WORKSPACE  = "ws-abc123"   # your workspace ID
TOKEN      = "ws_tok_..."  # workspace-scoped bearer token

async def tail_transcript():
    cursor = 0
    async with httpx.AsyncClient(timeout=30.0) as client:
        while True:
            resp = await client.get(
                f"{PLATFORM}/workspaces/{WORKSPACE}/transcript",
                params={"since": cursor},
                headers={"Authorization": f"Bearer {TOKEN}"},
            )
            resp.raise_for_status()
            data = resp.json()

            # Print each new line as it arrives
            for line in data["lines"]:
                ts = line.get("type", "").upper().ljust(12)
                content = line.get("content", "")
                print(f"[{ts}] {content}")
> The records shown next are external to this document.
-- ==== Sys2Proof/Laws/Memory.lean ====
section
/-! SUPPORT. Laws of the string buffer's bytes: read after write, writes elsewhere, and the canonical form. -/

namespace Sys2Proof.Machine

theorem Memory.read_eq_unlisted (m : Memory) (a : Nat) (h : ∀ c ∈ m, c.1 ≠ a) : Memory.read m a = Config.unlistedByte := by
  induction m with
  | nil => rfl
  | cons c t ih =>
    obtain ⟨k, v⟩ := c
    have hk : a ≠ k := fun e => h (k, v) (by simp) e.symm
    simp only [Memory.read, hk, if_false]
    exact ih (fun c hc => h c (by simp [hc]))

/-- A write leaves every other address alone. -/
theorem Memory.read_write_other (m : Memory) (a a' : Nat) (b : Byte) (h : a' ≠ a) :
    Memory.read (Memory.write m a b) a' = Memory.read m a' := by
  induction m with
  | nil => simp only [Memory.write]; split <;> simp [Memory.read, h]
  | cons c t ih =>
    obtain ⟨k, v⟩ := c
    simp only [Memory.write]
    split
    · split <;> simp [Memory.read, h]
    · split
      · rename_i _ e
        subst e
        split <;> simp [Memory.read, h]
      · simp only [Memory.read, ih]

theorem Memory.mem_write (m : Memory) (a : Nat) (b : Byte) (c : Host.Cell) (hc : c ∈ Memory.write m a b) :
    c ∈ m ∨ (c = (a, b) ∧ b ≠ Config.unlistedByte) := by
  induction m with
  | nil =>
    simp only [Memory.write] at hc
    split at hc
    · simp at hc
    · rename_i hb
      simp only [List.mem_singleton] at hc
      exact .inr ⟨hc, hb⟩
  | cons d t ih =>
    obtain ⟨k, v⟩ := d
    simp only [Memory.write] at hc
    split at hc
    · split at hc
      · exact .inl hc
      · rename_i hb
        rcases List.mem_cons.1 hc with h | h
        · exact .inr ⟨h, hb⟩
        · exact .inl h
    · split at hc
      · split at hc
        · exact .inl (List.mem_cons_of_mem _ hc)
        · rename_i hb
          rcases List.mem_cons.1 hc with h | h
          · exact .inr ⟨h, hb⟩
          · exact .inl (List.mem_cons_of_mem _ h)
      · rcases List.mem_cons.1 hc with h | h
        · exact .inl (by simp [h])
        · rcases ih h with h | h
          · exact .inl (List.mem_cons_of_mem _ h)
          · exact .inr h

/-- A write keeps the canonical form. -/
theorem Memory.write_wf (m : Memory) (a : Nat) (b : Byte) (h : Memory.wf m) : Memory.wf (Memory.write m a b) := by
  refine ⟨?_, ?_⟩
  · have hp := h.1
    clear h
    induction m with
    | nil => simp only [Memory.write]; split <;> simp
    | cons d t ih =>
      obtain ⟨k, v⟩ := d
      have hkt := (List.pairwise_cons.1 hp).1
      have htp := (List.pairwise_cons.1 hp).2
      simp only [Memory.write]
      split
      · rename_i hak
        split
        · exact hp
        · refine List.pairwise_cons.2 ⟨?_, hp⟩
          intro c hc
          rcases List.mem_cons.1 hc with e | e
          · simp [e, hak]
          · exact lt_trans hak (hkt c e)
      · split
        · rename_i _ e
          subst e
          split
          · exact htp
          · exact List.pairwise_cons.2 ⟨hkt, htp⟩
        · rename_i h1 h2
          refine List.pairwise_cons.2 ⟨?_, ih htp⟩
          intro c hc
          rcases Memory.mem_write t a b c hc with e | ⟨e, _⟩
          · exact hkt c e
          · simp only [e]; omega
  · intro c hc
    rcases Memory.mem_write m a b c hc with e | ⟨e, hb⟩
    · exact h.2 c e
    · simpa [e] using hb

/-- A byte just written reads as written, in a memory of canonical form. -/
theorem Memory.read_write_same (m : Memory) (a : Nat) (b : Byte) (h : m.Pairwise (fun p q => p.1 < q.1)) :
    Memory.read (Memory.write m a b) a = b := by
  induction m with
  | nil => simp only [Memory.write]; split <;> simp_all [Memory.read]
  | cons d t ih =>
    obtain ⟨k, v⟩ := d
    have hkt := (List.pairwise_cons.1 h).1
    have htp := (List.pairwise_cons.1 h).2
    simp only [Memory.write]
    split
    · rename_i hak
      split
      · rename_i hb
        rw [hb]
        apply Memory.read_eq_unlisted
        intro c hc
        rcases List.mem_cons.1 hc with e | e
        · simp only [e]; omega
        · have := hkt c e
          simp only at this
          omega
      · simp [Memory.read]
    · split
      · rename_i _ e
        subst e
        split
        · rename_i hb
          rw [hb]
          apply Memory.read_eq_unlisted
          intro c hc
          have := hkt c hc
          simp only at this
          omega
        · simp [Memory.read]
      · rename_i h1 h2
        simp only [Memory.read, h2, if_false]
        exact ih htp

theorem Memory.writeAll_wf (t : List Byte) (m : Memory) (a : Nat) (h : Memory.wf m) :
    Memory.wf (Memory.writeAll m a t) := by
  induction t generalizing m a with
  | nil => exact h
  | cons b t ih => exact ih _ _ (Memory.write_wf m a b h)

/-- Writing consecutive bytes leaves every address outside them alone. -/
theorem Memory.read_writeAll_other (t : List Byte) (m : Memory) (a k : Nat) (h : k < a ∨ a + t.length ≤ k) :
    Memory.read (Memory.writeAll m a t) k = Memory.read m k := by
  induction t generalizing m a with
  | nil => rfl
  | cons b t ih =>
    simp only [List.length_cons] at h
    simp only [Memory.writeAll]
    rw [ih _ _ (by omega), Memory.read_write_other _ _ _ _ (by omega)]

/-- Consecutive bytes just written read as written, in a memory of canonical form. -/
theorem Memory.read_writeAll_same (t : List Byte) (m : Memory) (a i : Nat) (h : Memory.wf m) (hi : i < t.length) :
    Memory.read (Memory.writeAll m a t) (a + i) = t[i] := by
  induction t generalizing m a i with
  | nil => simp at hi
  | cons b t ih =>
    simp only [Memory.writeAll]
    cases i with
    | zero =>
      simp only [Nat.add_zero, List.getElem_cons_zero]
      rw [Memory.read_writeAll_other _ _ _ _ (by omega), Memory.read_write_same _ _ _ h.1]
    | succ i =>
      simp only [List.length_cons] at hi
      have e : a + (i + 1) = a + 1 + i := by omega
      rw [e, ih _ _ _ (Memory.write_wf m a b h) (by omega)]
      simp

theorem Memory.mem_writeAll (t : List Byte) (m : Memory) (a : Nat) (c : Host.Cell) (hc : c ∈ Memory.writeAll m a t) :
    c ∈ m ∨ (a ≤ c.1 ∧ c.1 < a + t.length) := by
  induction t generalizing m a with
  | nil => exact .inl hc
  | cons b t ih =>
    simp only [List.length_cons]
    rcases ih _ _ hc with h | h
    · rcases Memory.mem_write m a b c h with e | ⟨e, _⟩
      · exact .inl e
      · exact .inr (by simp [e])
    · exact .inr (by omega)

/-- The text of a buffer just filled is what was written. -/
theorem text_setText (s : State) (t : List Byte) (h : Memory.wf s.strbuf) : (s.setText t).text = t := by
  apply List.ext_getElem
  · simp [State.text, State.setText]
  · intro i h1 h2
    have := Memory.read_writeAll_same t s.strbuf 0 i h h2
    simp only [State.text, State.setText, List.getElem_map, List.getElem_range]
    rwa [Nat.zero_add] at this

end Sys2Proof.Machine
end

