-- ==== Sys2Proof/Tests/Slice0.lean ====
section
/-! SUPPORT. The model's own tests: the WellFormed smoke, decoding of words written out from the spec's encodings, one step of
each command on the vectors of spec/95_test_vectors.md, the host protocol, and a witness for the hypotheses of each statement. -/

namespace Sys2Proof.Tests

open Sys2Proof Sys2Proof.Machine

/-! ### WellFormed: an ill-formed term for each check, refused, beside the bound it still takes -/

theorem test_wf_shamt_refused : (Instr.shlI 2 1 4096).wf = false ∧ (Instr.shlL 2 1 4096).wf = false ∧
    (Instr.shrI 2 1 4096).wf = false ∧ (Instr.shrL 2 1 4096).wf = false := by decide

theorem test_wf_imm8_refused : (Instr.parseI 1 256).wf = false := by decide

theorem test_wf_bounds_taken : (Instr.shlI 2 1 4095).wf = true ∧ (Instr.parseI 1 255).wf = true := by decide

/-! ### Decoding: OPC 31:26, T 25, Z 24:20, RD 19:16, RA 15:12, RB 11:8, IMM8 7:0, SHAMT 11:0 (R90, R94) -/

theorem test_decode_moves :
    decode 0x00000000 = .ok .nop ∧ decode 0x04021000 = .ok (.movI 2 1) ∧ decode 0x06021000 = .ok (.movL 2 1) ∧
    decode 0x08010000 = .ok (.ldiI 1) ∧ decode 0x0A010000 = .ok (.ldiL 1) ∧ decode 0x0C010000 = .ok (.ldpI 1) ∧
    decode 0x0E010000 = .ok (.ldpL 1) ∧ decode 0x10010000 = .ok (.wpushI 1) ∧ decode 0x14010000 = .ok (.ldnI 1) ∧
    decode 0x16010000 = .ok (.ldnL 1) ∧ decode 0x18021000 = .ok (.cvtI 2 1) ∧ decode 0x1A021000 = .ok (.cvtL 2 1) := by
  decide

theorem test_decode_readers :
    decode 0x1C001000 = .ok (.rdwI 1) ∧ decode 0x1E001000 = .ok (.rdwL 1) ∧ decode 0x20001000 = .ok (.lenI 1) ∧
    decode 0x24001000 = .ok (.tonatI 1) ∧ decode 0x26001000 = .ok (.tonatL 1) := by decide

theorem test_decode_arithmetic :
    decode 0x40031200 = .ok (.addI 3 1 2) ∧ decode 0x42031200 = .ok (.addL 3 1 2) ∧ decode 0x44031200 = .ok (.subI 3 1 2) ∧
    decode 0x46031200 = .ok (.subL 3 1 2) ∧ decode 0x48021000 = .ok (.negI 2 1) ∧ decode 0x4A021000 = .ok (.negL 2 1) ∧
    decode 0x4C031200 = .ok (.mulI 3 1 2) ∧ decode 0x4E031200 = .ok (.mulL 3 1 2) := by decide

theorem test_decode_division :
    decode 0x50031200 = .ok (.quotI 3 1 2) ∧ decode 0x52031200 = .ok (.quotL 3 1 2) ∧ decode 0x54031200 = .ok (.remI 3 1 2) ∧
    decode 0x56031200 = .ok (.remL 3 1 2) ∧ decode 0x58031200 = .ok (.divI 3 1 2) ∧ decode 0x5A031200 = .ok (.divL 3 1 2) ∧
    decode 0x5C031200 = .ok (.modI 3 1 2) ∧ decode 0x5E031200 = .ok (.modL 3 1 2) := by decide

theorem test_decode_compare :
    decode 0x60001200 = .ok (.cmpI 1 2) ∧ decode 0x62001200 = .ok (.cmpL 1 2) ∧ decode 0x64001000 = .ok (.sgnI 1) ∧
    decode 0x66001000 = .ok (.sgnL 1) := by decide

theorem test_decode_bitwise :
    decode 0x68031200 = .ok (.andI 3 1 2) ∧ decode 0x6A031200 = .ok (.andL 3 1 2) ∧ decode 0x6C031200 = .ok (.orI 3 1 2) ∧
    decode 0x6E031200 = .ok (.orL 3 1 2) ∧ decode 0x70031200 = .ok (.xorI 3 1 2) ∧ decode 0x72031200 = .ok (.xorL 3 1 2) ∧
    decode 0x74021000 = .ok (.notI 2 1) ∧ decode 0x76021000 = .ok (.notL 2 1) := by decide

theorem test_decode_shift :
    decode 0x78021028 = .ok (.shlI 2 1 40) ∧ decode 0x7A02103F = .ok (.shlL 2 1 63) ∧ decode 0x7C021FFF = .ok (.shrI 2 1 4095) ∧
    decode 0x7E021064 = .ok (.shrL 2 1 100) := by decide

theorem test_decode_text :
    decode 0x80000000 = .ok .sclr ∧ decode 0x84000000 = .ok .sput ∧ decode 0x88000000 = .ok .sget ∧
    decode 0x8C01000A = .ok (.parseI 1 10) ∧ decode 0x90001000 = .ok (.tostrI 1) ∧ decode 0x92001000 = .ok (.tostrL 1) := by
  decide

theorem test_decode_decomposition : decode 0xA0010000 = .ok (.decd 1) ∧ decode 0xA4010000 = .ok (.decf 1) := by decide

/-- Every register field at its highest number: RD = x15, RA = x14, RB = x13. -/
theorem test_decode_field_places : decode 0x400FED00 = .ok (.addI 15 14 13) ∧ decode 0x600FED00 = .error .nonzeroField := by
  decide

/-- V60.1 to V60.5 and V60.15: words that match no row. -/
theorem test_decode_illegal :
    decode 0x28000000 = .error .reservedOpcode ∧ decode 0x00000001 = .error .nonzeroField ∧
    decode 0x01000000 = .error .nonzeroField ∧ decode 0x80100000 = .error .nonzeroField ∧
    decode 0x2A000000 = .error .reservedOpcode ∧ decode 0x22000000 = .error .typeBit := by decide

/-- R73: the bytes of a word, the lowest address first. -/
theorem test_decode_bytes : decodeBytes [0x00, 0x12, 0x03, 0x40, 0xFF] = .ok (.addI 3 1 2, [0xFF]) ∧
    decodeBytes [0x00, 0x12, 0x03] = .error .truncated := by decide

/-! ### One step of a command -/

/-- The state after the step that runs the table word `w`. -/
def ran (s : State) (w : Nat) : Option State :=
  match step (s.withFetchWord 32 w) with
  | .next t => some t
  | .fault _ => none
  | .refused _ => none

/-- What `f` sees in the state after that step. -/
def seen {α : Type} (s : State) (w : Nat) (f : State → α) : Option α := (ran s w).map f

/-- Reset with `x1` written. -/
def one (v : Value) : State := State.reset.setReg 1 v

/-- Reset with `x1` and `x2` written. -/
def two (v u : Value) : State := (one v).setReg 2 u

/-- `s` with the argument registers written. -/
def withArgs (lo hi : Word) (s : State) : State := { s with argLo := lo, argHi := hi }

/-! ### Transfers and conversions (2.1 of spec/95_test_vectors.md) -/

/-- V40.1 -/
theorem test_nop_1 : seen State.reset 0x00000000 (fun t => t) = some (State.reset) := by decide

/-- V40.2 -/
theorem test_movI_1 : seen (one (.int [0xFFFFFFFB] 0xFFFFFFFF)) 0x04021000 (fun t => t.reg 2) = some (.int
    [0xFFFFFFFB] 0xFFFFFFFF) := by decide

/-- V40.4 -/
theorem test_movI_2 : seen (one (.long 0x00000007 0)) 0x04021000 (fun t => (t.err, t.errcode, t.errcmd)) = some (true,
    3, 0x04021000) := by decide

/-- V40.3 -/
theorem test_movL_1 : seen (one (.long 0 0x80000000)) 0x06021000 (fun t => t.reg 2) = some (.long 0 0x80000000) := by
    decide

/-- V40.6 -/
theorem test_ldiI_1 : seen (withArgs 0x80000000 0 State.reset) 0x08010000 (fun t => t.reg 1) = some (.int [0x80000000]
    0xFFFFFFFF) := by decide

/-- V40.5 -/
theorem test_ldiI_2 : seen (withArgs 0xFFFFFFFF 0 State.reset) 0x08010000 (fun t => t.reg 1) = some (.int []
    0xFFFFFFFF) := by decide

/-- V40.7 -/
theorem test_ldiL_1 : seen (withArgs 0xFFFFFFFE 0 State.reset) 0x0A010000 (fun t => t.reg 1) = some (.long 0xFFFFFFFE
    0xFFFFFFFF) := by decide

/-- V40.8 -/
theorem test_ldpI_1 : seen (withArgs 0 0x80000000 State.reset) 0x0C010000 (fun t => t.reg 1) = some (.int [0,
    0x80000000] 0xFFFFFFFF) := by decide

/-- V40.9 -/
theorem test_ldpI_2 : seen (withArgs 0xFFFFFFFF 0x7FFFFFFF State.reset) 0x0C010000 (fun t => t.reg 1) = some (.int
    [0xFFFFFFFF, 0x7FFFFFFF] 0) := by decide

/-- V40.10 -/
theorem test_ldpL_1 : seen (withArgs 0x89ABCDEF 0x01234567 State.reset) 0x0E010000 (fun t => t.reg 1) = some (.long
    0x89ABCDEF 0x01234567) := by decide

/-- V40.12 -/
theorem test_wpushI_1 : seen (withArgs 0 0 (one (.int [] 0xFFFFFFFF))) 0x10010000 (fun t => t.reg 1) = some (.int [0]
    0xFFFFFFFF) := by decide

/-- V40.14 -/
theorem test_wpushI_2 : seen (withArgs 0x00000005 0 State.reset) 0x10010000 (fun t => (t.err, t.errcode, t.errcmd)) =
    some (true, 2, 0x10010000) := by decide

/-- V40.16 -/
theorem test_ldnI_1 : seen (withArgs 0 0xC0040000 State.reset) 0x14010000 (fun t => t.reg 1) = some (.int [0xFFFFFFFE]
    0xFFFFFFFF) := by decide

/-- V40.19 -/
theorem test_ldnI_2 : seen (withArgs 0x78B58C40 0x4415AF1D State.reset) 0x14010000 (fun t => t.reg 1) = some (.int
    [0x63100000, 0x6BC75E2D, 0x00000005] 0) := by decide

/-- V40.20 -/
theorem test_ldnL_1 : seen (withArgs 0x78B58C40 0x4415AF1D State.reset) 0x16010000 (fun t => t.reg 1) = some (.long
    0xFFFFFFFF 0x7FFFFFFF) := by decide

/-- V40.23 -/
theorem test_ldnL_2 : seen (withArgs 0 0xC3E00000 State.reset) 0x16010000 (fun t => t.reg 1) = some (.long 0
    0x80000000) := by decide

/-- V40.24 -/
theorem test_cvtI_1 : seen (one (.int [0, 0, 0x00000001] 0)) 0x18021000 (fun t => t.reg 2) = some (.long 0 0) := by
    decide

/-- V40.25 -/
theorem test_cvtI_2 : seen (one (.int [0, 0x80000000] 0)) 0x18021000 (fun t => t.reg 2) = some (.long 0 0x80000000) :=
    by decide

/-- V40.27 -/
theorem test_cvtL_1 : seen (one (.long 0 0x80000000)) 0x1A021000 (fun t => t.reg 2) = some (.int [0, 0x80000000]
    0xFFFFFFFF) := by decide

/-- V40.28 -/
theorem test_cvtL_2 : seen (one (.int [0xFFFFFFFB] 0xFFFFFFFF)) 0x1A021000 (fun t => (t.err, t.errcode, t.errcmd)) =
    some (true, 3, 0x1A021000) := by decide

/-! ### Reading a value out (2.1) -/

/-- V40.30 -/
theorem test_rdwI_1 : seen (withArgs 0x00000001 0 (one (.int [0xFFFFFFF5, 0xFFFFFFFE] 0xFFFFFFFF))) 0x1C001000 (fun t
    => (t.resLo, t.resHi)) = some (0xFFFFFFFE, 0) := by decide

/-- V40.32 -/
theorem test_rdwI_2 : seen (withArgs 0xFFFFFFFF 0 (one (.int [0xFFFFFFF5, 0xFFFFFFFE] 0xFFFFFFFF))) 0x1C001000 (fun t
    => (t.resLo, t.resHi)) = some (0, 0) := by decide

/-- V40.34 -/
theorem test_rdwL_1 : seen (withArgs 0x00000002 0 (one (.long 0 0x80000000))) 0x1E001000 (fun t => (t.resLo, t.resHi))
    = some (0xFFFFFFFF, 0) := by decide

/-- V40.37 -/
theorem test_lenI_1 : seen (one (.int [] 0xFFFFFFFF)) 0x20001000 (fun t => (t.resLo, t.resHi)) = some (0, 0xFFFFFFFF)
    := by decide

/-- V40.39 -/
theorem test_lenI_2 : seen (one (.int [0, 0x80000000] 0xFFFFFFFF)) 0x20001000 (fun t => (t.resLo, t.resHi)) = some
    (0x00000002, 0xFFFFFFFF) := by decide

/-- V40.41 -/
theorem test_tonatI_1 : seen (one (.int [0x00000001, 0x00200000] 0)) 0x24001000 (fun t => (t.resLo, t.resHi)) = some
    (0, 0x43400000) := by decide +kernel

/-- V40.42 -/
theorem test_tonatI_2 : seen (one (.int [0x00000003, 0x00200000] 0)) 0x24001000 (fun t => (t.resLo, t.resHi)) = some
    (0x00000002, 0x43400000) := by decide +kernel

/-- V40.48 -/
theorem test_tonatL_1 : seen (one (.long 0xFFFFFFFF 0x7FFFFFFF)) 0x26001000 (fun t => (t.resLo, t.resHi)) = some (0,
    0x43E00000) := by decide +kernel
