-- ==== Sys2Proof/Certificates/Slice0/Obligations.lean ====
section
/-!
DEFINITION. The statements for the provers, in the order of spec/. A clause that rests on a choice of the model, or on a
decision or an inference that spec/ marks as its own, is named so in the docstring.

A statement about operands read holds under either backend: `t` is the state after the operand is read, which differs from
`s` in the oracle's read expectations alone (`ReadingChangesNothingElse`), and is `s` itself under the flat backend.
-/

open Sys2Proof Sys2Proof.Machine

/-! ## Encoding -/

/-- Eight words written out from R103 and R101 decode to the instructions they stand for (30_encoding.md section 2), and a
ninth, a JMP that lacks a byte, is rejected by the decoder's own name (notes/assumptions/17.md). -/
def Obligations.SampleWordsDecode : Prop :=
  decode [0xA9, 0x05] = .ok (.ldaImm 0x05, []) ∧ decode [0x85, 0x10] = .ok (.staZp 0x10, []) ∧
  decode [0x6C, 0xFF, 0x02] = .ok (.jmpInd 0x02FF, []) ∧ decode [0xD0, 0xF8] = .ok (.bne 0xF8, []) ∧
  decode [0xFE, 0xFF, 0xFF] = .ok (.incAbsX 0xFFFF, []) ∧ decode [0x6A] = .ok (.rorA, []) ∧
  decode [0x00] = .ok (.brk, []) ∧ decode [0x02] = .ok (.unimplemented 0x02, []) ∧
  decode [0x4C, 0x34] = .error (.truncated 0x4C)

/-- Decoding the bytes of a well-formed instruction gives it back, with every operand, and leaves the bytes after it
(30_encoding.md sections 1 and 2). -/
def Obligations.DecodingInvertsEncoding : Prop :=
  ∀ (i : Instr) (rest : List Byte), i.wf = true → decode (encode i ++ rest) = .ok (i, rest)

/-- What decodes to an instruction is that instruction's encoding, and the instruction is well-formed: each word has one
meaning, and no bit of a word is dropped (30_encoding.md sections 1 and 2). -/
def Obligations.EncodingInvertsDecoding : Prop :=
  ∀ (bytes rest : List Byte) (i : Instr), decode bytes = .ok (i, rest) → bytes = encode i ++ rest ∧ i.wf = true

/-- R106's 105 bytes. -/
def unimplementedBytes : List Byte :=
  [0x02, 0x03, 0x04, 0x07, 0x0B, 0x0C, 0x0F, 0x12, 0x13, 0x14, 0x17, 0x1A, 0x1B, 0x1C, 0x1F, 0x22, 0x23, 0x27, 0x2B, 0x2F,
   0x32, 0x33, 0x34, 0x37, 0x3A, 0x3B, 0x3C, 0x3F, 0x42, 0x43, 0x44, 0x47, 0x4B, 0x4F, 0x52, 0x53, 0x54, 0x57, 0x5A, 0x5B,
   0x5C, 0x5F, 0x62, 0x63, 0x64, 0x67, 0x6B, 0x6F, 0x72, 0x73, 0x74, 0x77, 0x7A, 0x7B, 0x7C, 0x7F, 0x80, 0x82, 0x83, 0x87] ++
  [0x89, 0x8B, 0x8F, 0x92, 0x93, 0x97, 0x9B, 0x9C, 0x9E, 0x9F, 0xA3, 0xA7, 0xAB, 0xAF, 0xB2, 0xB3, 0xB7, 0xBB, 0xBF, 0xC2,
   0xC3, 0xC7, 0xCB, 0xCF, 0xD2, 0xD3, 0xD4, 0xD7, 0xDA, 0xDB, 0xDC, 0xDF, 0xE2, 0xE3, 0xE7, 0xEB, 0xEF, 0xF2, 0xF3, 0xF4,
   0xF7, 0xFA, 0xFB, 0xFC, 0xFF]

/-- The documented opcodes and the 105 bytes of R106 are the 256 bytes, with no byte in both, and the 105 are exactly those
that decode to no documented instruction (30_encoding.md section 3). -/
def Obligations.UnimplementedBytesAreTheRest : Prop :=
  unimplementedBytes.length = 105 ∧ documentedOpcodes.length = 151 ∧
  ∀ op : Byte, (op ∈ unimplementedBytes ↔ op ∉ documentedOpcodes) ∧
    (op ∈ unimplementedBytes ↔ decodeOpcode op = .op0 (.unimplemented op))

/-- The opcode map is a map (no byte has two records), and in every record the mode's length is the opcode and the operand
bytes that the decoder takes, for modes other than the two one-byte ones too (R101; 30_encoding.md section 1). -/
def Obligations.OpcodeMapIsConsistent : Prop :=
  opcodeTable.Pairwise (fun r q => r.opcode ≠ q.opcode) ∧
  ∀ r ∈ opcodeTable, r.mode.length = r.form.operandBytes + 1

/-! ## The step -/

/-- A running core fetches one instruction, executes it from the state the fetch leaves, and ends the instruction
(40_execution.md section 1). -/
def Obligations.StepRunsTheFetchedInstruction : Prop :=
  ∀ (s t : State) (i : Instr), s.run = .running → fetchInstr s = .ok (i, t) → step s = endStep (exec i t)

/-- Under the flat backend, when the bytes at PC are those of a well-formed instruction whose opcode is in
`IMPLEMENTED_OPCODES` (or of the unimplemented instruction), a step is `exec` of it at the state with PC past its bytes,
modulo 65536 (40_execution.md section 1; 10_state.md section 1). That a byte which the parameter names but no rule
documents steps as the unimplemented instruction is the model's reading (notes/assumptions/11.md). -/
def Obligations.FlatStepRunsTheInstructionAtPC : Prop :=
  ∀ (s : State) (i : Instr), s.run = .running → s.params.backend = .flat → i.wf = true →
    (instrOpcode i ∈ s.params.implemented ∨ i = .unimplemented (instrOpcode i)) →
    (∀ k v, (encode i)[k]? = some v → s.mem.byteAt (s.pc + BitVec.ofNat 16 k) = v) →
    step s = exec i { s with pc := s.pc + BitVec.ofNat 16 (instrLength i) }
            if not data["supported"]:
                print("[transcript] runtime does not support transcript streaming")
                break

            if not data["more"] and not data["lines"]:
                # Session still active but no new lines — just re-poll
                await asyncio.sleep(2)
                continue

            # Update cursor to the last seen entry + 1
            cursor = data["cursor"]

            if not data["more"]:
                print("[transcript] session ended cleanly")
                break

            # Small delay before next poll to avoid tight loop
            await asyncio.sleep(1)

if __name__ == "__main__":
    asyncio.run(tail_transcript())

Install dependencies:

pip install httpx

Parse into structured events

The type field lets you filter by event type for richer dashboards:

def format_line(line: dict) -> str:
    t = line.get("type", "")
    c = line.get("content", "")

    if t == "tool_call":
        return f"  🔧 TOOL: {c}"
    if t == "tool_result":
        return f"  → RESULT: {c[:80]}{'...' if len(c) > 80 else ''}"
    if t == "agent":
        return f"  🤖 {c[:120]}{'...' if len(c) > 120 else ''}"
    if t == "user":
        return f"  👤 {c}"
    return f"  ? {c}"

for line in lines:
    print(format_line(line))

Sample formatted output:

  👤 review PR #1439
  🤖 I'll start by fetching the PR diff.
  🔧 TOOL: GET /db/schema/tables
  → RESULT: 12 tables found
  🤖 There are 12 tables in the schema...

Embed in an observability dashboard

The transcript pairs with Canvas and the audit log for full observability:

Signal What it gives you Endpoint
Live session log Every turn and tool call, streaming GET /workspaces/:id/transcript
Memory state What the agent knows GET /workspaces/:id/memories
Audit trail Who did what, when, with which key GET /admin/orgs/:id/audit-logs
# Fetch both transcript and memory state in parallel
async def workspace_snapshot():
    async with httpx.AsyncClient() as client:
        transcript, memories = await asyncio.gather(
            client.get(f"{PLATFORM}/workspaces/{WORKSPACE}/transcript",
                       headers={"Authorization": f"Bearer {TOKEN}"}),
            client.get(f"{PLATFORM}/workspaces/{WORKSPACE}/memories",
                       params={"scope": "LOCAL"},
                       headers={"Authorization": f"Bearer {TOKEN}"}),
        )
        return {
            "session_log": transcript.json()["lines"],
            "memory_entries": memories.json()["entries"],
            "cursor": transcript.json()["cursor"],
        }

Error codes

Status Meaning
200 OK Transcript returned
400 Bad Request Invalid workspace ID or query params
401 Unauthorized Missing or invalid bearer token
404 Not Found Workspace does not exist
502 Bad Gateway Workspace agent unreachable (offline or crashed)
503 Service Unavailable Workspace registered but has no agent URL on file

Security notes

  • The platform validates the workspace URL (from agent_card->>'url') before proxying to prevent SSRF — blocklist covers cloud metadata IPs, link-local addresses, and non-HTTP schemes.
  • The bearer token is forwarded to the workspace endpoint. Workspace auth (PRs #287, #328) secures it.
  • Response is capped at 1 MB to prevent a runaway session from saturating the caller.